Krishna, a veteran fintech executive who has held product management roles at companies including Intuit, PayPal, Groupon and Microsoft, was named CEO of Rocket Companies and Rocket Mortgage in 2023 and also serves on the parent company’s board of directors.
With his Jan. 22 Connect appearance just over the horizon, Krishna took the time to talk with Inman about volatile mortgage rates, AI, how Rocket works with agents and mortgage brokers, and the company’s plans for a brand refresh. This interview has been edited for length and clarity.
Inman: There have been dramatic ups and downs in mortgage rates this year. When the Fed finally started cutting rates in September, mortgage rates went up! Economists expect rates will continue to be volatile in 2025. How is Rocket dealing with all of this rate volatility?
Varun Krishna: It’s certainly been a dynamic market, and the way we think about it is you have to build a ship that’s designed to weather storms. The way the Rocket platform works is that we’re really focused on scalability.
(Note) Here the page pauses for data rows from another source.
-- ==== Sys2Proof/Laws/State.lean ====
section
/-! SUPPORT. What each field reads as after each update, so that no later proof unfolds a record update. -/

namespace Sys2Proof.Machine

/-! ### The fixed sizes as numerals -/

@[simp] theorem memSize_eq : memSize = 4096 := rfl
@[simp] theorem maxProg_eq : maxProg = 3584 := rfl
@[simp] theorem progBase_eq : progBase = 0x200 := rfl
@[simp] theorem fontLen_eq : fontLen = 80 := rfl
@[simp] theorem toneHz_eq : toneHz = 440 := rfl

/-! ### After `setRegs` -/

@[simp] theorem State.setRegs_v (s : State) (v : Vector Byte 16) : (s.setRegs v).v = v := rfl
@[simp] theorem State.setRegs_i (s : State) (v : Vector Byte 16) : (s.setRegs v).i = s.i := rfl
@[simp] theorem State.setRegs_pc (s : State) (v : Vector Byte 16) : (s.setRegs v).pc = s.pc := rfl
@[simp] theorem State.setRegs_stack (s : State) (v : Vector Byte 16) : (s.setRegs v).stack = s.stack := rfl
@[simp] theorem State.setRegs_dt (s : State) (v : Vector Byte 16) : (s.setRegs v).dt = s.dt := rfl
@[simp] theorem State.setRegs_st (s : State) (v : Vector Byte 16) : (s.setRegs v).st = s.st := rfl
@[simp] theorem State.setRegs_mem (s : State) (v : Vector Byte 16) : (s.setRegs v).mem = s.mem := rfl
@[simp] theorem State.setRegs_wait (s : State) (v : Vector Byte 16) : (s.setRegs v).wait = s.wait := rfl
@[simp] theorem State.setRegs_ready (s : State) (v : Vector Byte 16) : (s.setRegs v).ready = s.ready := rfl
@[simp] theorem State.setRegs_halt (s : State) (v : Vector Byte 16) : (s.setRegs v).halt = s.halt := rfl
@[simp] theorem State.setRegs_fb (s : State) (v : Vector Byte 16) : (s.setRegs v).fb = s.fb := rfl
@[simp] theorem State.setRegs_keys (s : State) (v : Vector Byte 16) : (s.setRegs v).keys = s.keys := rfl
@[simp] theorem State.setRegs_callbackArmed (s : State) (v : Vector Byte 16) : (s.setRegs v).callbackArmed = s.callbackArmed := rfl
@[simp] theorem State.setRegs_toneOn (s : State) (v : Vector Byte 16) : (s.setRegs v).toneOn = s.toneOn := rfl
@[simp] theorem State.setRegs_cfg (s : State) (v : Vector Byte 16) : (s.setRegs v).cfg = s.cfg := rfl
@[simp] theorem State.setRegs_inbox (s : State) (v : Vector Byte 16) : (s.setRegs v).inbox = s.inbox := rfl
@[simp] theorem State.setRegs_batch (s : State) (v : Vector Byte 16) : (s.setRegs v).batch = s.batch := rfl
@[simp] theorem State.setRegs_reply (s : State) (v : Vector Byte 16) : (s.setRegs v).reply = s.reply := rfl
@[simp] theorem State.setRegs_toneCall (s : State) (v : Vector Byte 16) : (s.setRegs v).toneCall = s.toneCall := rfl
@[simp] theorem State.setRegs_draws (s : State) (v : Vector Byte 16) : (s.setRegs v).draws = s.draws := rfl
@[simp] theorem State.setRegs_readByte (s : State) (v : Vector Byte 16) (a : Nat) : (s.setRegs v).readByte a = s.readByte a := rfl
@[simp] theorem State.setRegs_pixel (s : State) (v : Vector Byte 16) (px : Fin 64) (py : Fin 32) : (s.setRegs v).pixel px py = s.pixel px py := rfl
@[simp] theorem State.setRegs_isPressed (s : State) (v : Vector Byte 16) (k' : KeyCode) : (s.setRegs v).isPressed k' = s.isPressed k' := rfl

/-! ### After `setI` -/

@[simp] theorem State.setI_v (s : State) (w : Word) : (s.setI w).v = s.v := rfl
@[simp] theorem State.setI_i (s : State) (w : Word) : (s.setI w).i = w := rfl
@[simp] theorem State.setI_pc (s : State) (w : Word) : (s.setI w).pc = s.pc := rfl
@[simp] theorem State.setI_stack (s : State) (w : Word) : (s.setI w).stack = s.stack := rfl
@[simp] theorem State.setI_dt (s : State) (w : Word) : (s.setI w).dt = s.dt := rfl
@[simp] theorem State.setI_st (s : State) (w : Word) : (s.setI w).st = s.st := rfl
@[simp] theorem State.setI_mem (s : State) (w : Word) : (s.setI w).mem = s.mem := rfl
@[simp] theorem State.setI_wait (s : State) (w : Word) : (s.setI w).wait = s.wait := rfl
@[simp] theorem State.setI_ready (s : State) (w : Word) : (s.setI w).ready = s.ready := rfl
@[simp] theorem State.setI_halt (s : State) (w : Word) : (s.setI w).halt = s.halt := rfl
@[simp] theorem State.setI_fb (s : State) (w : Word) : (s.setI w).fb = s.fb := rfl
@[simp] theorem State.setI_keys (s : State) (w : Word) : (s.setI w).keys = s.keys := rfl
@[simp] theorem State.setI_callbackArmed (s : State) (w : Word) : (s.setI w).callbackArmed = s.callbackArmed := rfl
@[simp] theorem State.setI_toneOn (s : State) (w : Word) : (s.setI w).toneOn = s.toneOn := rfl
@[simp] theorem State.setI_cfg (s : State) (w : Word) : (s.setI w).cfg = s.cfg := rfl
@[simp] theorem State.setI_inbox (s : State) (w : Word) : (s.setI w).inbox = s.inbox := rfl
@[simp] theorem State.setI_batch (s : State) (w : Word) : (s.setI w).batch = s.batch := rfl
@[simp] theorem State.setI_reply (s : State) (w : Word) : (s.setI w).reply = s.reply := rfl
@[simp] theorem State.setI_toneCall (s : State) (w : Word) : (s.setI w).toneCall = s.toneCall := rfl
@[simp] theorem State.setI_draws (s : State) (w : Word) : (s.setI w).draws = s.draws := rfl
@[simp] theorem State.setI_reg (s : State) (w : Word) (x : RegNum) : (s.setI w).reg x = s.reg x := rfl
@[simp] theorem State.setI_readByte (s : State) (w : Word) (a : Nat) : (s.setI w).readByte a = s.readByte a := rfl
@[simp] theorem State.setI_pixel (s : State) (w : Word) (px : Fin 64) (py : Fin 32) : (s.setI w).pixel px py = s.pixel px py := rfl
@[simp] theorem State.setI_isPressed (s : State) (w : Word) (k' : KeyCode) : (s.setI w).isPressed k' = s.isPressed k' := rfl

/-! ### After `setPc` -/

@[simp] theorem State.setPc_v (s : State) (w : Word) : (s.setPc w).v = s.v := rfl
@[simp] theorem State.setPc_i (s : State) (w : Word) : (s.setPc w).i = s.i := rfl
@[simp] theorem State.setPc_pc (s : State) (w : Word) : (s.setPc w).pc = w := rfl
@[simp] theorem State.setPc_stack (s : State) (w : Word) : (s.setPc w).stack = s.stack := rfl
@[simp] theorem State.setPc_dt (s : State) (w : Word) : (s.setPc w).dt = s.dt := rfl
@[simp] theorem State.setPc_st (s : State) (w : Word) : (s.setPc w).st = s.st := rfl
@[simp] theorem State.setPc_mem (s : State) (w : Word) : (s.setPc w).mem = s.mem := rfl
@[simp] theorem State.setPc_wait (s : State) (w : Word) : (s.setPc w).wait = s.wait := rfl
@[simp] theorem State.setPc_ready (s : State) (w : Word) : (s.setPc w).ready = s.ready := rfl
@[simp] theorem State.setPc_halt (s : State) (w : Word) : (s.setPc w).halt = s.halt := rfl
@[simp] theorem State.setPc_fb (s : State) (w : Word) : (s.setPc w).fb = s.fb := rfl
@[simp] theorem State.setPc_keys (s : State) (w : Word) : (s.setPc w).keys = s.keys := rfl
@[simp] theorem State.setPc_callbackArmed (s : State) (w : Word) : (s.setPc w).callbackArmed = s.callbackArmed := rfl
@[simp] theorem State.setPc_toneOn (s : State) (w : Word) : (s.setPc w).toneOn = s.toneOn := rfl
@[simp] theorem State.setPc_cfg (s : State) (w : Word) : (s.setPc w).cfg = s.cfg := rfl
@[simp] theorem State.setPc_inbox (s : State) (w : Word) : (s.setPc w).inbox = s.inbox := rfl
@[simp] theorem State.setPc_batch (s : State) (w : Word) : (s.setPc w).batch = s.batch := rfl
@[simp] theorem State.setPc_reply (s : State) (w : Word) : (s.setPc w).reply = s.reply := rfl
@[simp] theorem State.setPc_toneCall (s : State) (w : Word) : (s.setPc w).toneCall = s.toneCall := rfl
@[simp] theorem State.setPc_draws (s : State) (w : Word) : (s.setPc w).draws = s.draws := rfl
@[simp] theorem State.setPc_reg (s : State) (w : Word) (x : RegNum) : (s.setPc w).reg x = s.reg x := rfl
@[simp] theorem State.setPc_readByte (s : State) (w : Word) (a : Nat) : (s.setPc w).readByte a = s.readByte a := rfl
@[simp] theorem State.setPc_pixel (s : State) (w : Word) (px : Fin 64) (py : Fin 32) : (s.setPc w).pixel px py = s.pixel px py := rfl
@[simp] theorem State.setPc_isPressed (s : State) (w : Word) (k' : KeyCode) : (s.setPc w).isPressed k' = s.isPressed k' := rfl

/-! ### After `setStack` -/

@[simp] theorem State.setStack_v (s : State) (l : List Word) : (s.setStack l).v = s.v := rfl
@[simp] theorem State.setStack_i (s : State) (l : List Word) : (s.setStack l).i = s.i := rfl
@[simp] theorem State.setStack_pc (s : State) (l : List Word) : (s.setStack l).pc = s.pc := rfl
@[simp] theorem State.setStack_stack (s : State) (l : List Word) : (s.setStack l).stack = l := rfl
@[simp] theorem State.setStack_dt (s : State) (l : List Word) : (s.setStack l).dt = s.dt := rfl
@[simp] theorem State.setStack_st (s : State) (l : List Word) : (s.setStack l).st = s.st := rfl
@[simp] theorem State.setStack_mem (s : State) (l : List Word) : (s.setStack l).mem = s.mem := rfl
@[simp] theorem State.setStack_wait (s : State) (l : List Word) : (s.setStack l).wait = s.wait := rfl
@[simp] theorem State.setStack_ready (s : State) (l : List Word) : (s.setStack l).ready = s.ready := rfl
@[simp] theorem State.setStack_halt (s : State) (l : List Word) : (s.setStack l).halt = s.halt := rfl
@[simp] theorem State.setStack_fb (s : State) (l : List Word) : (s.setStack l).fb = s.fb := rfl
@[simp] theorem State.setStack_keys (s : State) (l : List Word) : (s.setStack l).keys = s.keys := rfl
@[simp] theorem State.setStack_callbackArmed (s : State) (l : List Word) : (s.setStack l).callbackArmed = s.callbackArmed := rfl
@[simp] theorem State.setStack_toneOn (s : State) (l : List Word) : (s.setStack l).toneOn = s.toneOn := rfl
@[simp] theorem State.setStack_cfg (s : State) (l : List Word) : (s.setStack l).cfg = s.cfg := rfl
@[simp] theorem State.setStack_inbox (s : State) (l : List Word) : (s.setStack l).inbox = s.inbox := rfl
@[simp] theorem State.setStack_batch (s : State) (l : List Word) : (s.setStack l).batch = s.batch := rfl
@[simp] theorem State.setStack_reply (s : State) (l : List Word) : (s.setStack l).reply = s.reply := rfl
@[simp] theorem State.setStack_toneCall (s : State) (l : List Word) : (s.setStack l).toneCall = s.toneCall := rfl
@[simp] theorem State.setStack_draws (s : State) (l : List Word) : (s.setStack l).draws = s.draws := rfl
@[simp] theorem State.setStack_reg (s : State) (l : List Word) (x : RegNum) : (s.setStack l).reg x = s.reg x := rfl
@[simp] theorem State.setStack_readByte (s : State) (l : List Word) (a : Nat) : (s.setStack l).readByte a = s.readByte a := rfl
@[simp] theorem State.setStack_pixel (s : State) (l : List Word) (px : Fin 64) (py : Fin 32) : (s.setStack l).pixel px py = s.pixel px py := rfl
@[simp] theorem State.setStack_isPressed (s : State) (l : List Word) (k' : KeyCode) : (s.setStack l).isPressed k' = s.isPressed k' := rfl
So as the industry was battening down the hatches and thinking about what we call the yo-yo effect of hiring up and hiring down — we’ve kept our investments basically the same.
The reason for that is really because of technology. We believe that this “higher for longer” interest rate dynamic is a headwind for the industry, but more of a tailwind for Rocket. Because even when rates dip or move up, we keep our fixed costs the same, and we’re able to scale up and serve more clients.
We bet big on technology. We’re at the precipice of the very earliest stages, I think, of the AI revolution, and we’ve started to see some significant impact in how technology is making us more efficient, driving a better experience, and allowing us to scale with a more elastic cost structure.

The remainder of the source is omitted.